First find the line with "k).updates = s.updates := rfl" in the entries below, then set down exactly every line through the line with "k).counters = s.counters := rfl", that line included.
*** Data shown ***
@[simp] theorem pushUp_pending : (s.pushUp k).pending = s.pending := rfl
@[simp] theorem pushUp_phase : (s.pushUp k).phase = s.phase := rfl
@[simp] theorem pushUp_resetCause : (s.pushUp k).resetCause = s.resetCause := rfl
@[simp] theorem pushUp_restoreResult : (s.pushUp k).restoreResult = s.restoreResult := rfl
@[simp] theorem pushUp_image : (s.pushUp k).image = s.image := rfl
@[simp] theorem pushUp_saveCount : (s.pushUp k).saveCount = s.saveCount := rfl
@[simp] theorem pushUp_saving : (s.pushUp k).saving = s.saving := rfl
@[simp] theorem pushUp_clearing : (s.pushUp k).clearing = s.clearing := rfl
@[simp] theorem pushUp_softReset : (s.pushUp k).softReset = s.softReset := rfl
@[simp] theorem pushUp_lineTime : (s.pushUp k).lineTime = s.lineTime := rfl
@[simp] theorem pushUp_tickPhase : (s.pushUp k).tickPhase = s.tickPhase := rfl
@[simp] theorem pushUp_ovens : (s.pushUp k).ovens = s.ovens := rfl
@[simp] theorem pushUp_watches : (s.pushUp k).watches = s.watches := rfl
@[simp] theorem pushUp_recipes : (s.pushUp k).recipes = s.recipes := rfl
@[simp] theorem pushUp_steps : (s.pushUp k).steps = s.steps := rfl
@[simp] theorem pushUp_cooks : (s.pushUp k).cooks = s.cooks := rfl
@[simp] theorem pushUp_slots : (s.pushUp k).slots = s.slots := rfl
@[simp] theorem pushUp_cleaning : (s.pushUp k).cleaning = s.cleaning := rfl
@[simp] theorem pushUp_calls : (s.pushUp k).calls = s.calls := rfl
@[simp] theorem pushUp_severity : (s.pushUp k).severity = s.severity := rfl
@[simp] theorem pushUp_updates : (s.pushUp k).updates = s.updates := rfl
@[simp] theorem pushUp_down : (s.pushUp k).down = s.down := rfl
@[simp] theorem pushUp_classMap : (s.pushUp k).classMap = s.classMap := rfl
@[simp] theorem pushUp_gateway : (s.pushUp k).gateway = s.gateway := rfl
@[simp] theorem pushUp_pause : (s.pushUp k).pause = s.pause := rfl
@[simp] theorem pushUp_lineRx : (s.pushUp k).lineRx = s.lineRx := rfl
@[simp] theorem pushUp_counters : (s.pushUp k).counters = s.counters := rfl
@[simp] theorem pushUp_cursor : (s.pushUp k).cursor = s.cursor := rfl
@[simp] theorem pushUp_config : (s.pushUp k).config = s.config := rfl
@[simp] theorem pushUp_daypart : (s.pushUp k).daypart = s.daypart := rfl
@[simp] theorem pushUp_oven (j : OvenId) : (s.pushUp k).oven j = s.oven j := rfl
@[simp] theorem pushUp_watch (j : OvenId) : (s.pushUp k).watch j = s.watch j := rfl
@[simp] theorem pushUp_cook (j : OvenId) : (s.pushUp k).cook j = s.cook j := rfl
@[simp] theorem pushUp_slot (j : OvenId) : (s.pushUp k).slot j = s.slot j := rfl
@[simp] theorem pushUp_cleanRecord (j : OvenId) : (s.pushUp k).cleanRecord j = s.cleanRecord j := rfl
@[simp] theorem pushUp_update (j : OvenId) : (s.pushUp k).update j = s.update j := rfl
@[simp] theorem pushUp_recipe (j : Fin 512) : (s.pushUp k).recipe j = s.recipe j := rfl
@[simp] theorem pushUp_call (j : Fin 32) : (s.pushUp k).call j = s.call j := rfl
@[simp] theorem pushUp_stepRec (j : Nat) : (s.pushUp k).stepRec j = s.stepRec j := rfl

end

/-! ### pushDown -/

section
variable (k : Fin 4) (f : DownFrame)

@[simp] theorem pushDown_pending : (s.pushDown k f).pending = s.pending := rfl
@[simp] theorem pushDown_phase : (s.pushDown k f).phase = s.phase := rfl
@[simp] theorem pushDown_resetCause : (s.pushDown k f).resetCause = s.resetCause := rfl
@[simp] theorem pushDown_restoreResult : (s.pushDown k f).restoreResult = s.restoreResult := rfl
@[simp] theorem pushDown_image : (s.pushDown k f).image = s.image := rfl
@[simp] theorem pushDown_saveCount : (s.pushDown k f).saveCount = s.saveCount := rfl
@[simp] theorem pushDown_saving : (s.pushDown k f).saving = s.saving := rfl
@[simp] theorem pushDown_clearing : (s.pushDown k f).clearing = s.clearing := rfl
@[simp] theorem pushDown_softReset : (s.pushDown k f).softReset = s.softReset := rfl
@[simp] theorem pushDown_lineTime : (s.pushDown k f).lineTime = s.lineTime := rfl
@[simp] theorem pushDown_tickPhase : (s.pushDown k f).tickPhase = s.tickPhase := rfl
@[simp] theorem pushDown_ovens : (s.pushDown k f).ovens = s.ovens := rfl
@[simp] theorem pushDown_watches : (s.pushDown k f).watches = s.watches := rfl
@[simp] theorem pushDown_recipes : (s.pushDown k f).recipes = s.recipes := rfl
@[simp] theorem pushDown_steps : (s.pushDown k f).steps = s.steps := rfl
@[simp] theorem pushDown_cooks : (s.pushDown k f).cooks = s.cooks := rfl
@[simp] theorem pushDown_slots : (s.pushDown k f).slots = s.slots := rfl
@[simp] theorem pushDown_cleaning : (s.pushDown k f).cleaning = s.cleaning := rfl
@[simp] theorem pushDown_calls : (s.pushDown k f).calls = s.calls := rfl
@[simp] theorem pushDown_severity : (s.pushDown k f).severity = s.severity := rfl
@[simp] theorem pushDown_updates : (s.pushDown k f).updates = s.updates := rfl
@[simp] theorem pushDown_classMap : (s.pushDown k f).classMap = s.classMap := rfl
@[simp] theorem pushDown_up : (s.pushDown k f).up = s.up := rfl
@[simp] theorem pushDown_gateway : (s.pushDown k f).gateway = s.gateway := rfl
@[simp] theorem pushDown_pause : (s.pushDown k f).pause = s.pause := rfl
@[simp] theorem pushDown_lineRx : (s.pushDown k f).lineRx = s.lineRx := rfl
@[simp] theorem pushDown_counters : (s.pushDown k f).counters = s.counters := rfl
@[simp] theorem pushDown_cursor : (s.pushDown k f).cursor = s.cursor := rfl
@[simp] theorem pushDown_config : (s.pushDown k f).config = s.config := rfl
@[simp] theorem pushDown_daypart : (s.pushDown k f).daypart = s.daypart := rfl
@[simp] theorem pushDown_oven (j : OvenId) : (s.pushDown k f).oven j = s.oven j := rfl
@[simp] theorem pushDown_watch (j : OvenId) : (s.pushDown k f).watch j = s.watch j := rfl
@[simp] theorem pushDown_cook (j : OvenId) : (s.pushDown k f).cook j = s.cook j := rfl
@[simp] theorem pushDown_slot (j : OvenId) : (s.pushDown k f).slot j = s.slot j := rfl
@[simp] theorem pushDown_cleanRecord (j : OvenId) : (s.pushDown k f).cleanRecord j = s.cleanRecord j := rfl
@[simp] theorem pushDown_update (j : OvenId) : (s.pushDown k f).update j = s.update j := rfl
@[simp] theorem pushDown_recipe (j : Fin 512) : (s.pushDown k f).recipe j = s.recipe j := rfl
@[simp] theorem pushDown_call (j : Fin 32) : (s.pushDown k f).call j = s.call j := rfl
@[simp] theorem pushDown_stepRec (j : Nat) : (s.pushDown k f).stepRec j = s.stepRec j := rfl

end

/-! ### setCall -/

section
variable (p : Fin 32) (c : Option Call)

@[simp] theorem setCall_pending : (s.setCall p c).pending = s.pending := rfl
@[simp] theorem setCall_phase : (s.setCall p c).phase = s.phase := rfl
@[simp] theorem setCall_resetCause : (s.setCall p c).resetCause = s.resetCause := rfl
@[simp] theorem setCall_restoreResult : (s.setCall p c).restoreResult = s.restoreResult := rfl
@[simp] theorem setCall_image : (s.setCall p c).image = s.image := rfl
@[simp] theorem setCall_saveCount : (s.setCall p c).saveCount = s.saveCount := rfl
@[simp] theorem setCall_saving : (s.setCall p c).saving = s.saving := rfl
@[simp] theorem setCall_clearing : (s.setCall p c).clearing = s.clearing := rfl
@[simp] theorem setCall_softReset : (s.setCall p c).softReset = s.softReset := rfl
@[simp] theorem setCall_lineTime : (s.setCall p c).lineTime = s.lineTime := rfl
@[simp] theorem setCall_tickPhase : (s.setCall p c).tickPhase = s.tickPhase := rfl
@[simp] theorem setCall_ovens : (s.setCall p c).ovens = s.ovens := rfl
@[simp] theorem setCall_watches : (s.setCall p c).watches = s.watches := rfl
@[simp] theorem setCall_recipes : (s.setCall p c).recipes = s.recipes := rfl
@[simp] theorem setCall_steps : (s.setCall p c).steps = s.steps := rfl
@[simp] theorem setCall_cooks : (s.setCall p c).cooks = s.cooks := rfl
@[simp] theorem setCall_slots : (s.setCall p c).slots = s.slots := rfl
@[simp] theorem setCall_cleaning : (s.setCall p c).cleaning = s.cleaning := rfl
@[simp] theorem setCall_severity : (s.setCall p c).severity = s.severity := rfl
@[simp] theorem setCall_updates : (s.setCall p c).updates = s.updates := rfl
@[simp] theorem setCall_down : (s.setCall p c).down = s.down := rfl
@[simp] theorem setCall_classMap : (s.setCall p c).classMap = s.classMap := rfl
@[simp] theorem setCall_up : (s.setCall p c).up = s.up := rfl
@[simp] theorem setCall_gateway : (s.setCall p c).gateway = s.gateway := rfl
@[simp] theorem setCall_pause : (s.setCall p c).pause = s.pause := rfl
@[simp] theorem setCall_lineRx : (s.setCall p c).lineRx = s.lineRx := rfl
@[simp] theorem setCall_counters : (s.setCall p c).counters = s.counters := rfl
@[simp] theorem setCall_cursor : (s.setCall p c).cursor = s.cursor := rfl
@[simp] theorem setCall_config : (s.setCall p c).config = s.config := rfl
@[simp] theorem setCall_daypart : (s.setCall p c).daypart = s.daypart := rfl
@[simp] theorem setCall_oven (j : OvenId) : (s.setCall p c).oven j = s.oven j := rfl
@[simp] theorem setCall_watch (j : OvenId) : (s.setCall p c).watch j = s.watch j := rfl
@[simp] theorem setCall_cook (j : OvenId) : (s.setCall p c).cook j = s.cook j := rfl
@[simp] theorem setCall_slot (j : OvenId) : (s.setCall p c).slot j = s.slot j := rfl
@[simp] theorem setCall_cleanRecord (j : OvenId) : (s.setCall p c).cleanRecord j = s.cleanRecord j := rfl
@[simp] theorem setCall_update (j : OvenId) : (s.setCall p c).update j = s.update j := rfl
@[simp] theorem setCall_recipe (j : Fin 512) : (s.setCall p c).recipe j = s.recipe j := rfl
@[simp] theorem setCall_stepRec (j : Nat) : (s.setCall p c).stepRec j = s.stepRec j := rfl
*** End of Data shown ***
Exercise answer>
@[simp] theorem pushUp_updates : (s.pushUp k).updates = s.updates := rfl
@[simp] theorem pushUp_down : (s.pushUp k).down = s.down := rfl
@[simp] theorem pushUp_classMap : (s.pushUp k).classMap = s.classMap := rfl
@[simp] theorem pushUp_gateway : (s.pushUp k).gateway = s.gateway := rfl
@[simp] theorem pushUp_pause : (s.pushUp k).pause = s.pause := rfl
@[simp] theorem pushUp_lineRx : (s.pushUp k).lineRx = s.lineRx := rfl
@[simp] theorem pushUp_counters : (s.pushUp k).counters = s.counters := rfl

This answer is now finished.